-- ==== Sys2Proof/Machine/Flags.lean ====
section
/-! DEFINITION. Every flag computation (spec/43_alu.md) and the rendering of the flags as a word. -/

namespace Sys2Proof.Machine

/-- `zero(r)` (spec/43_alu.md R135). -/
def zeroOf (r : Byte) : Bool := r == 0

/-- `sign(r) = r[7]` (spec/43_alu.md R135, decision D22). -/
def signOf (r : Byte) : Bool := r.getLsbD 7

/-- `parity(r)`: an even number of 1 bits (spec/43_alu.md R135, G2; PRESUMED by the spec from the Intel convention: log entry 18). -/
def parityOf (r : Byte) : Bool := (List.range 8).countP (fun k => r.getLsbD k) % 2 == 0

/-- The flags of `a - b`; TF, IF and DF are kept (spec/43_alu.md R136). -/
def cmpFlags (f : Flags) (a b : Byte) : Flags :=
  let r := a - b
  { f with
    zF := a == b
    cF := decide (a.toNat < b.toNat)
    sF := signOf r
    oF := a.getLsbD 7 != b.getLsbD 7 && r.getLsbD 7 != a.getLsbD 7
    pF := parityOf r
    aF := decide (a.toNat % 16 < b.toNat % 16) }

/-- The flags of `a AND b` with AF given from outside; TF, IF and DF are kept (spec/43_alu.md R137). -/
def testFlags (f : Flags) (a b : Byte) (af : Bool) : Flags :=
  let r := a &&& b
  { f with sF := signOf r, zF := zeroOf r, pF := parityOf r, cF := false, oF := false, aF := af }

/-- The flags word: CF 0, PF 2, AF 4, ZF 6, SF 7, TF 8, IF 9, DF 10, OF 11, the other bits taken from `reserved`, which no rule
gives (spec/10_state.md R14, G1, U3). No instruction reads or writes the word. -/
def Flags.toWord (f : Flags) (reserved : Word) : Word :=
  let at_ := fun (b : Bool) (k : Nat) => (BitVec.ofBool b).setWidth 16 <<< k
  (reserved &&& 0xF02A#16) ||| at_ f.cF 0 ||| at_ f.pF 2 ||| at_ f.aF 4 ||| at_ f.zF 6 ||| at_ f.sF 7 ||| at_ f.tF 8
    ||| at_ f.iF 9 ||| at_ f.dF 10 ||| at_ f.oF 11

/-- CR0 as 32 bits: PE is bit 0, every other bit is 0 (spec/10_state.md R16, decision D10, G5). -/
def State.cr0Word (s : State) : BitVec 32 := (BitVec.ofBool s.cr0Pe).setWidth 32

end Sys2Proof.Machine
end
----
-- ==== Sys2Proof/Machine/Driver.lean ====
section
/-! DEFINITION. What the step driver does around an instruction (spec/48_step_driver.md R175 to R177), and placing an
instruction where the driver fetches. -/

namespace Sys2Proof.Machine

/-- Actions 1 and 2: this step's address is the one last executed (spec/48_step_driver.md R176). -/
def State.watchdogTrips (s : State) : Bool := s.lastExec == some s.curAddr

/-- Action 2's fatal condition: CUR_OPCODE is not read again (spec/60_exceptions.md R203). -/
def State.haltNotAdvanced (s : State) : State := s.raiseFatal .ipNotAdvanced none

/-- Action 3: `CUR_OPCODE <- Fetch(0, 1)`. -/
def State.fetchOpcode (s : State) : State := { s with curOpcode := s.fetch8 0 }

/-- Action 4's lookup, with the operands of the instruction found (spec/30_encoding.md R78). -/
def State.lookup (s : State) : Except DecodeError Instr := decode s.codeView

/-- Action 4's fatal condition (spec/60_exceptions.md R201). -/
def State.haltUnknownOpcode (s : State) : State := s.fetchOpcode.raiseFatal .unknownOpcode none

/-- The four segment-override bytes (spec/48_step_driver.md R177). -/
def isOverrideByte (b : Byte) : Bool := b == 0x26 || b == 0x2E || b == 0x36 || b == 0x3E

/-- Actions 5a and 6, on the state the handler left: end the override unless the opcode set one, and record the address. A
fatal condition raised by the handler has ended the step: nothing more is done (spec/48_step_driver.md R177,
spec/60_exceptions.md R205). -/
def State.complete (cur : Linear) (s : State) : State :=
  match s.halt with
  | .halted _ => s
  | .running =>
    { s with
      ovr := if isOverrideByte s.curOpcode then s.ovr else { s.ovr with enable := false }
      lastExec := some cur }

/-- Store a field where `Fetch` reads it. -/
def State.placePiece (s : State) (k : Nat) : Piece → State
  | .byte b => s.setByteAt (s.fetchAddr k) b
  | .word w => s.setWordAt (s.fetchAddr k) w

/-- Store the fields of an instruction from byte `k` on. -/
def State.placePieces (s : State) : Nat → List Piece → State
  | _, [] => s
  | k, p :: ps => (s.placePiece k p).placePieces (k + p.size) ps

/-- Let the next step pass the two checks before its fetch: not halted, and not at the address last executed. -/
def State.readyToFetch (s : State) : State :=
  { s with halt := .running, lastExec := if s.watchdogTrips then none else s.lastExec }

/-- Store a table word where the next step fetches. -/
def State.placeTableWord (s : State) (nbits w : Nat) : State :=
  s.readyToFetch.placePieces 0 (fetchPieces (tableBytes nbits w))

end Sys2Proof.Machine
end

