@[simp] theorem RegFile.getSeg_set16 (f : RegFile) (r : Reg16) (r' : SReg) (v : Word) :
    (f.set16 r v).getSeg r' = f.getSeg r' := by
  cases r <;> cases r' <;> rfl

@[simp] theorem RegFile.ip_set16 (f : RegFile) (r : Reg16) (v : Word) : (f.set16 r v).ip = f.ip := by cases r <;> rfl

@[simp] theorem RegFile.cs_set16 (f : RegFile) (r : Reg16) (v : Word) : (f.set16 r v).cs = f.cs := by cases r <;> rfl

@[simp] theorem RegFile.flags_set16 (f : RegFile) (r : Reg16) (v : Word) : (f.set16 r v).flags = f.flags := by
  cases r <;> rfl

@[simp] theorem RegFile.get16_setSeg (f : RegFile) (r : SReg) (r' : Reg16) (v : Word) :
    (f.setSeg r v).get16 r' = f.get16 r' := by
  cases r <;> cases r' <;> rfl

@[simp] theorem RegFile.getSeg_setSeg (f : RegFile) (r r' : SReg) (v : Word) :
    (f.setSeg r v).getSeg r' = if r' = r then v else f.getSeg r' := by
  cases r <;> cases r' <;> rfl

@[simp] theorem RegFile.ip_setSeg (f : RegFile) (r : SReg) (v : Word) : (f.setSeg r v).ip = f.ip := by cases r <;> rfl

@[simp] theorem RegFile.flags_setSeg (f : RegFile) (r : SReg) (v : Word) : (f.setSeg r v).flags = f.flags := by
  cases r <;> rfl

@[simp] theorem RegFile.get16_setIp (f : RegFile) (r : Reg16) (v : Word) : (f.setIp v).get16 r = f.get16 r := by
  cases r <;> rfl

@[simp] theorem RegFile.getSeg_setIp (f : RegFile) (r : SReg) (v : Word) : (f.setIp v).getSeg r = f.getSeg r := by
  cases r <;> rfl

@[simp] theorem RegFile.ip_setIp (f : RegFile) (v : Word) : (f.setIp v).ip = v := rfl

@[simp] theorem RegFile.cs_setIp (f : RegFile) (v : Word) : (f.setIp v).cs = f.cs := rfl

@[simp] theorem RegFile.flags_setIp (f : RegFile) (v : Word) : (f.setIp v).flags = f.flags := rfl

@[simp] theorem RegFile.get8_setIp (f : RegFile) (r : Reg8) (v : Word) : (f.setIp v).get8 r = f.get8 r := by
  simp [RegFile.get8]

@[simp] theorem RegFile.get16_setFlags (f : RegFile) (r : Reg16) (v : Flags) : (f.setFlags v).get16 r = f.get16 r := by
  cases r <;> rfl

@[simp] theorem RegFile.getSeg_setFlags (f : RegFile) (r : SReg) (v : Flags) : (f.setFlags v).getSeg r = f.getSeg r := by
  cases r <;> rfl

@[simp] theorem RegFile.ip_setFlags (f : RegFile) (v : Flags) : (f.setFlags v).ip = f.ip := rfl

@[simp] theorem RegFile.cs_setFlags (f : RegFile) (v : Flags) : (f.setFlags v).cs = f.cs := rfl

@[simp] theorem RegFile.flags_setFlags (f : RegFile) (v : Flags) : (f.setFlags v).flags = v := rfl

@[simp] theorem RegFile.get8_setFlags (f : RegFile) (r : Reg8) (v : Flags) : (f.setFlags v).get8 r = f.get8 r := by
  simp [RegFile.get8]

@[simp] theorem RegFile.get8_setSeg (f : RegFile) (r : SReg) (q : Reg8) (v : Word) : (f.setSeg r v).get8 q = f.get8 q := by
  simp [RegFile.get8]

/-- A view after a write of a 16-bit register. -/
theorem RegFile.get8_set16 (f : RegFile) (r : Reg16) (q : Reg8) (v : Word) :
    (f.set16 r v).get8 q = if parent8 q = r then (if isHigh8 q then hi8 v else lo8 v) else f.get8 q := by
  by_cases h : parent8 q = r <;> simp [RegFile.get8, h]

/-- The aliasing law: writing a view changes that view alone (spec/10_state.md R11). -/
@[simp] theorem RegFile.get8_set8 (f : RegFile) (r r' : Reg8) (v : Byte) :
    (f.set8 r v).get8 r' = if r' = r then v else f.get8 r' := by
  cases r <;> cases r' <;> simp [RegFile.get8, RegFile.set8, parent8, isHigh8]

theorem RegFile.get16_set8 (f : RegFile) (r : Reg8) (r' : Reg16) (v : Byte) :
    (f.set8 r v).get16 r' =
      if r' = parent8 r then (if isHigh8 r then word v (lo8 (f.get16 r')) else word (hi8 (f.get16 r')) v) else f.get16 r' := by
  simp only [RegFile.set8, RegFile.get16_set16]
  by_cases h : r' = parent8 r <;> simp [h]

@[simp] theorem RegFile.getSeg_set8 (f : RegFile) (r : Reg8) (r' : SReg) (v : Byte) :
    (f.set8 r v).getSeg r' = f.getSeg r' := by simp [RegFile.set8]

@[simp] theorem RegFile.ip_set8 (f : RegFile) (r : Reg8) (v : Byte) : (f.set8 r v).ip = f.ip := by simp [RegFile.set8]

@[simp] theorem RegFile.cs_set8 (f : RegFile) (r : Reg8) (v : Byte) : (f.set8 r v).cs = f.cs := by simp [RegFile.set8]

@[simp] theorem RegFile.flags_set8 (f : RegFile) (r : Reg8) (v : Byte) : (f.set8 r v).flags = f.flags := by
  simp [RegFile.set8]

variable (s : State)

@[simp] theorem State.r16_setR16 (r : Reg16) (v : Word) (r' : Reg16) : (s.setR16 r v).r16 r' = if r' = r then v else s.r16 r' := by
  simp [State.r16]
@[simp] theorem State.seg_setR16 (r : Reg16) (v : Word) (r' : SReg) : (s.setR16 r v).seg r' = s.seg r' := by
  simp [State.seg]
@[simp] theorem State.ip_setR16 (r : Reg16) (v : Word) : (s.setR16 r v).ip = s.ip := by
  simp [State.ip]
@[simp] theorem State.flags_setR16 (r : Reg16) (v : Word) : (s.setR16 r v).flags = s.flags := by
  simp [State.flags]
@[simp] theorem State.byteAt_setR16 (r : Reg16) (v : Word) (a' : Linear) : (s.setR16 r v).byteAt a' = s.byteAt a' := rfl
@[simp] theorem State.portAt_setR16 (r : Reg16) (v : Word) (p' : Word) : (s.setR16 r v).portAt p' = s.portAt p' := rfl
----
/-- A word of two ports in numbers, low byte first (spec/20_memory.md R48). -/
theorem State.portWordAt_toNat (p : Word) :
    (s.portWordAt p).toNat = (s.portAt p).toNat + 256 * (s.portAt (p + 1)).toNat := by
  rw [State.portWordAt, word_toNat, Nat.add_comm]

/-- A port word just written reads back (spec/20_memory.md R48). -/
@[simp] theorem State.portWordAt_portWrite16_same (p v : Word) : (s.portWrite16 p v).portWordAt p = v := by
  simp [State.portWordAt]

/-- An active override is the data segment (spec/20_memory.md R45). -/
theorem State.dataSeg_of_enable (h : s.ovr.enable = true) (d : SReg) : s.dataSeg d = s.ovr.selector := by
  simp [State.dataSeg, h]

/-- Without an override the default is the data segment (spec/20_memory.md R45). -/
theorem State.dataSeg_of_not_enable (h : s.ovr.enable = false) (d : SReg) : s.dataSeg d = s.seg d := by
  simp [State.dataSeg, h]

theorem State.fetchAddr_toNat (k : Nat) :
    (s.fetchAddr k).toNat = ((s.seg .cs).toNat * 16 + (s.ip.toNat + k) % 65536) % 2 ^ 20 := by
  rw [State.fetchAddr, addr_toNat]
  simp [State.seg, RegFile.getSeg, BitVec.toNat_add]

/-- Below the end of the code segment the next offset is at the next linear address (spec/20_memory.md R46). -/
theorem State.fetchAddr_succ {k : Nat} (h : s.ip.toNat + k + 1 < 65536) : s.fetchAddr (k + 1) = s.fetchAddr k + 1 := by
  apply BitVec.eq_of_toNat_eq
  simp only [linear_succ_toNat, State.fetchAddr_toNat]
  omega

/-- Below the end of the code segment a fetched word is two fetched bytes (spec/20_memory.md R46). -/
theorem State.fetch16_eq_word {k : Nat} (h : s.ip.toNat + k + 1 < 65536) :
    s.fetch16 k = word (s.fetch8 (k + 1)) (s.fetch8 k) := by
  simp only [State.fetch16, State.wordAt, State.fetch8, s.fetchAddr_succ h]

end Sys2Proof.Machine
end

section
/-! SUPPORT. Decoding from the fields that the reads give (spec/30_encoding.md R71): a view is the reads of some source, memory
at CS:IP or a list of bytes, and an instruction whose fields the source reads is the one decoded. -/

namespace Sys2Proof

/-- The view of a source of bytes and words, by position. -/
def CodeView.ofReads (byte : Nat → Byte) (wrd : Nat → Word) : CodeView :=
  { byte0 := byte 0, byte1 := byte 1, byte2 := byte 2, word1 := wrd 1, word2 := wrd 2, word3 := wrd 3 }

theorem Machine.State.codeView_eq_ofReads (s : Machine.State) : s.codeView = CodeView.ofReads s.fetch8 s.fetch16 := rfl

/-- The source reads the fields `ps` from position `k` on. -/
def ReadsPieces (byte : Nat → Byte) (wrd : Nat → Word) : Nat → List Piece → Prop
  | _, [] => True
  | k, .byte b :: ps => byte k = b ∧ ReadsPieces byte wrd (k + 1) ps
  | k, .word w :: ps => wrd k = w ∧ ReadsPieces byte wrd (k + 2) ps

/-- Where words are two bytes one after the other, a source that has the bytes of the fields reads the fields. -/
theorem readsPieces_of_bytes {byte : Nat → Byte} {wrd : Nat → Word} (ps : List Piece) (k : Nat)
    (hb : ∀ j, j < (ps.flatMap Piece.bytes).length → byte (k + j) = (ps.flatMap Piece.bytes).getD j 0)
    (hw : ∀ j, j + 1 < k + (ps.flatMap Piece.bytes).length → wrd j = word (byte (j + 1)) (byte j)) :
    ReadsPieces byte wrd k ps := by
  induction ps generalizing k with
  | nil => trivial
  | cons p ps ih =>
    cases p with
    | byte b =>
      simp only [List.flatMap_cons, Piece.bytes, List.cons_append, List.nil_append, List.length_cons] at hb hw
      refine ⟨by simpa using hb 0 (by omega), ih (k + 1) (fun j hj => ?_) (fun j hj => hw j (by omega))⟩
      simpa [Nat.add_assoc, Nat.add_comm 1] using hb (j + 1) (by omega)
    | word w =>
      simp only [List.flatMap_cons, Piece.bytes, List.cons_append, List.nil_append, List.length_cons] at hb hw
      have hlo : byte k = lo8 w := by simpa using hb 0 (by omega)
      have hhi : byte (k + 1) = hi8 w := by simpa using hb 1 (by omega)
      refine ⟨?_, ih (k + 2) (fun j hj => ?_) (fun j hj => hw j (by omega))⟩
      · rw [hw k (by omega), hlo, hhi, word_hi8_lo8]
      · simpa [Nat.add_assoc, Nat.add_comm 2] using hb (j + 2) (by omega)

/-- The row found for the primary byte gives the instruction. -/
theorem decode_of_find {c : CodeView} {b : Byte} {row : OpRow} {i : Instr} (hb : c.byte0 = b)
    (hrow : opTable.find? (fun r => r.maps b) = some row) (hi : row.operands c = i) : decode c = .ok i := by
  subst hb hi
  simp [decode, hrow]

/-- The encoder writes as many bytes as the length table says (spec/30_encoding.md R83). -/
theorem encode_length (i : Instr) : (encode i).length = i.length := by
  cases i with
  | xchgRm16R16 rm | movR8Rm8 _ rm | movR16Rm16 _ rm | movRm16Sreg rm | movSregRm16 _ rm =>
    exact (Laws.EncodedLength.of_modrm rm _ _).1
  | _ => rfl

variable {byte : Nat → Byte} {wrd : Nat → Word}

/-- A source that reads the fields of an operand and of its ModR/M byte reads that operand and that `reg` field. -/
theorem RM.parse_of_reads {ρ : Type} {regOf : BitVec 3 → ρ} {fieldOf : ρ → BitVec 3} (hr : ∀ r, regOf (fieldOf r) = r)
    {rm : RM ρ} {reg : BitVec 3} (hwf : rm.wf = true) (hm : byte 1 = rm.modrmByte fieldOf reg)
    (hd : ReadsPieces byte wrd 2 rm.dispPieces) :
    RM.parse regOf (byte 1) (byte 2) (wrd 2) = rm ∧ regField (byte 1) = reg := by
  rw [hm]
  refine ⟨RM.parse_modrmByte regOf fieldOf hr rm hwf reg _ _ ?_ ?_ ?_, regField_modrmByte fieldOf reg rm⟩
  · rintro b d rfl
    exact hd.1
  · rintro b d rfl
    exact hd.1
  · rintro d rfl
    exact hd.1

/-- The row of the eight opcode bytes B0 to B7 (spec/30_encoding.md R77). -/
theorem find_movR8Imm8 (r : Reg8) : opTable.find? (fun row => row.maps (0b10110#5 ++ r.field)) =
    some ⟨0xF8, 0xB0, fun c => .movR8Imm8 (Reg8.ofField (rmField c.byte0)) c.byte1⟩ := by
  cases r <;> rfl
----
About this task: The expected answer is an exact copy of the lines above, beginning at the line with "spec/60_exceptions.md R205). -/" and ending at the line with "(k + p.size) ps", with both ends in.

Answer space:
spec/60_exceptions.md R205). -/
def State.complete (cur : Linear) (s : State) : State :=
  match s.halt with
  | .halted _ => s
  | .running =>
    { s with
      ovr := if isOverrideByte s.curOpcode then s.ovr else { s.ovr with enable := false }
      lastExec := some cur }

/-- Store a field where `Fetch` reads it. -/
def State.placePiece (s : State) (k : Nat) : Piece → State
  | .byte b => s.setByteAt (s.fetchAddr k) b
  | .word w => s.setWordAt (s.fetchAddr k) w

/-- Store the fields of an instruction from byte `k` on. -/
def State.placePieces (s : State) : Nat → List Piece → State
  | _, [] => s
  | k, p :: ps => (s.placePiece k p).placePieces (k + p.size) ps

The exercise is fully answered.